Following on this from this first post, Mr Quinn then goes on to detail another example of USPTO dysfunctionalism that he received in an email after writing his original blog. This is followed by a piece which focuses on what he considers to be a junk patent that has issued (in contrast to some more legitimate applications that have not been granted) and another one which suggests that the time may have come to rework the US patent system completely to allow for both petty patents and a higher-level examined patent right that retains a presumption of validity.
“With the ever growing backlog and examiners refusing to issue patents in certain groups it is time for action and we need to put on the table in a serious way the privatizing of the Patent Office. Clearly the federal government does not have the ability, resources and knowledge to handle innovation and something radical needs to be done before this starts affecting our economy,” Mr Quinn writes.

When Joff wrote: "It is also a fantastic get-out for the office itself, which can say its critics are nothing more than serial moaners who have lost a relatively easy life and never back up their complaints with facts," IPBiz thought of the wildly exaggerated patent grant rate numbers of Quillen and Webster, which were never backed up by facts.

The same could be said about "irresponsible scaremongering" in the text: To do otherwise is irresponsible scaremongering that harms everyone who has a stake in the ongoing development of the US patent system and plays straight into the hands of those who would like to see it reined in.

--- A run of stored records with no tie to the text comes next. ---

-- ==== Sys2Proof/Machine/Dispatch.lean ====
section
/-!
DEFINITION. One arm per command: each is one call of its meaning.
-/

namespace Sys2Proof.Machine

open Sys2Proof
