/-! ## The course scheduler -/

/-- LOAD of an idle plan slot makes it INVALID when it cannot be read, its header has the wrong magic, version or sizes, or a record is bad (log 70), and LOADED with the header's hash and one group for each record when header and records are good; of a slot in use it changes nothing. A plan loaded to an idle core for the first ready course stands in its ITCM and the core holds the plan. A taken job without deadline and with an input is active under the next tag, and its queue's next job follows; a bad one completes at once with status 6. A job whose courses are done completes: it is active no longer, its queue counts it, its record is written. A crossed phase deadline becomes a time; a passed time expires the job, ends it with status 2 when DROP is set and no higher one stands, and is met when only copies are left. -/
def Obligations.PlansAndJobs : Prop :=
  ∀ s : State, cscUp s = true →
    (∀ (p : PhtSlotId) (v : W32),
      (v.getLsbD 0 = false ∨ planBusy s p = true → exec (.planLoad p v) s = .next s) ∧
      (v.getLsbD 0 = true → planBusy s p = false → ∀ (h : Bytes) (u : State),
        seqRead s 20 none (planOf s p).image.toNat 64 = (.ok h, u) →
        let bad := fieldLE h 0 4 ≠ 0x574A504C ∨ fieldLE h 4 2 ≠ 1 ∨ fieldLE h 6 2 < 1 ∨ 64 < fieldLE h 6 2 ∨
          120 * 1024 < fieldLE h 0xC 4 ∨ 2048 < fieldLE h 0x14 4
        let invalid := Gives (.planLoad p v) s fun t => (planOf t p).state = 2 ∧ (planOf t p).groups = []
        (bad → invalid) ∧
        (¬ bad → ∀ (gs : Bytes) (w : State),
          seqRead u 20 none ((planOf s p).image.toNat + fieldLE h 0x18 4) (64 * fieldLE h 6 2) = (.ok gs, w) →
          let good := (List.range (fieldLE h 6 2)).all fun i =>
            (groupOf (slice gs (64 * i) 64)).ok (slice gs (64 * i) 64) (fieldLE h 6 2) s.csc.stgSize.toNat
          (good = false → invalid) ∧
          (good = true → Gives (.planLoad p v) s fun t => (planOf t p).state = 1 ∧
            (planOf t p).hash = BitVec.ofNat 64 (fieldLE h 0x20 8) ∧
            (planOf t p).groups = (List.range (fieldLE h 6 2)).map (fun i => groupOf (slice gs (64 * i) 64)) ∧
            ∀ q : PhtSlotId, q ≠ p → planOf t q = planOf s q))) ∧
      (v.getLsbD 0 = true → planBusy s p = false → ∀ (e : BusErr) (u : State),
        seqRead s 20 none (planOf s p).image.toNat 64 = (.error e, u) →
        Gives (.planLoad p v) s fun t => (planOf t p).state = 2 ∧ (planOf t p).groups = [])) ∧
    (∀ (c : CoreId) (j : Job) (gi k e : Nat) (g : Group) (rest : List (Job × Nat × Nat)) (code tab : Bytes) (u w : State),
      let x := planOf s j.plan
      coreFree s c = true → readyList s = (j, gi, k) :: rest → planGroup s j gi = some g → sparEntry s g = some e →
      (coreOf s c).plan ≠ some j.plan → s.memWf = true →
      seqRead s 20 none (x.image.toNat + x.codeOff.toNat) x.codeLen.toNat = (.ok code, u) →
      seqRead u 20 none (x.image.toNat + x.srfOff.toNat) (4 * x.srfN.toNat) = (.ok tab, w) →
      Gives (.planCoreLoad c) s fun t => (coreOf t c).plan = some j.plan ∧ t.rd (itcmBase c.val) code.length = code ∧
        (∀ d : CoreId, d ≠ c → coreOf t d = coreOf s d)) ∧
    (s.csc.en = true →
      (pickHead s = none → exec .jobTake s = .next s) ∧
      (∀ (q : QueueId) (b : Bytes), pickHead s = some q → headJob s q = some b →
        (badJob s b = true → s.memWf = true → Gives .jobTake s fun t =>
          t.csc.lastTag = s.csc.lastTag + 1 ∧ (t.cleatB.get q).taken = (s.cleatB.get q).taken + 1 ∧
          memRead t.mem (slotAddr q (s.cleatB.get q).taken + 56) = 6 ∧
          t.csc.jobsDone.get q = s.csc.jobsDone.get q + 1) ∧
        (∀ (held : List (Nat × Nat)) (o : Option ASetOffered), badJob s b = false → jobInput s b = some (held, o) →
          jobDeadline s q b = .none → unitFenced s 0x10 = false → allSparFenced s = false → Gives .jobTake s fun t =>
            t.csc.jobs = s.csc.jobs ++ [newJob s q b held] ∧ (newJob s q b held).tag = s.csc.lastTag + 1 ∧
            t.csc.lastTag = s.csc.lastTag + 1 ∧ (t.cleatB.get q).taken = (s.cleatB.get q).taken + 1 ∧
            (t.cleatB.get q).done = (s.cleatB.get q).done ∧ t.mem = s.mem))) ∧
    (∀ (tag : W16) (j : Job), jobOf s tag = some j →
      (jobDone s j = false → exec (.jobComplete tag) s = .next s) ∧
      (jobDone s j = true → s.memWf = true → Gives (.jobComplete tag) s fun t => jobOf t tag = none ∧
        t.csc.jobsDone.get j.queue = s.csc.jobsDone.get j.queue + 1 ∧
        t.rd (slotAddr j.queue j.idx + 56) 8 = completionRecord s j ∧
        (∀ a : Nat, a < slotAddr j.queue j.idx + 56 ∨ slotAddr j.queue j.idx + 64 ≤ a → memRead t.mem a = memRead s.mem a)) ∧
      (∀ (src : Fin 5) (tgt : BitVec 40) (ns : W32), j.deadline = .phase src tgt ns →
        ((recordPhase s src - tgt).toNat < 2 ^ 39 → Gives (.deadlinePhaseCross tag) s fun t =>
          jobOf t tag = some { j with deadline := .time (s.pht.record.nt + ns.setWidth 64) }) ∧
        (2 ^ 39 ≤ (recordPhase s src - tgt).toNat → exec (.deadlinePhaseCross tag) s = .next s)) ∧
      (∀ d : W64, j.deadline = .time d → d ≤ s.pht.record.nt →
        (allCommitted j = true → Gives (.deadlineExpire tag) s fun t =>
          jobOf t tag = some { j with deadline := .none }) ∧
        (allCommitted j = false → j.drop = false → Gives (.deadlineExpire tag) s fun t =>
          jobOf t tag = some { j with expired := true, deadline := .none }) ∧
        (allCommitted j = false → j.drop = true → Gives (.deadlineExpire tag) s fun t =>
          ∃ k : Job, jobOf t tag = some k ∧ k.expired = true ∧
            k.stop = some (match j.stop with
              | some c => if c < 2 then 2 else c
              | none => 2))) ∧
      (∀ d : W64, j.deadline = .time d → s.pht.record.nt < d → exec (.deadlineExpire tag) s = .next s))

****Separately, on IAM -->

However one big difference between the dotcom gold rush and the present green-tech boom is that in the latter you are not going to get by without doing meaningful R&D. The internet companies of the late 1990s could talk a great game, but did not have anything much more than dreams underpinning their plans; green-tech businesses have no option but to produce something palpable, something that people can hold on to.

Among the items that these companies can put in front of potential investors is patents. And it looks like these are becoming very important. In an article originally published by Dow Jones newsletters, we are told that green-tech litigation is now beginning to rear its head. "I think we're really starting to see just the beginning of it," the report quotes Morrison & Forrester LLP attorney Eric Walters as saying. "There have been cases across the board of different clean technologies' trade-secret litigations and patent litigations filed in the last year or two." Of course, when companies start slugging it out over patents, you can be sure that they feel something very valuable is at stake. Investors may not like the expense and the worry a court case produces, but it is a confirmation of sorts that they might have put their money in the right place. And if their side wins, well it can be very exciting news indeed.

IPBiz notes that it is not clear that a patent application on Coskata's bioreactor has published. And then there is the "burning water" of Kanzius. Talking a great game can still be a winner; Kanzius certainly fooled Lesley Stahl and viewers of "60 Minutes."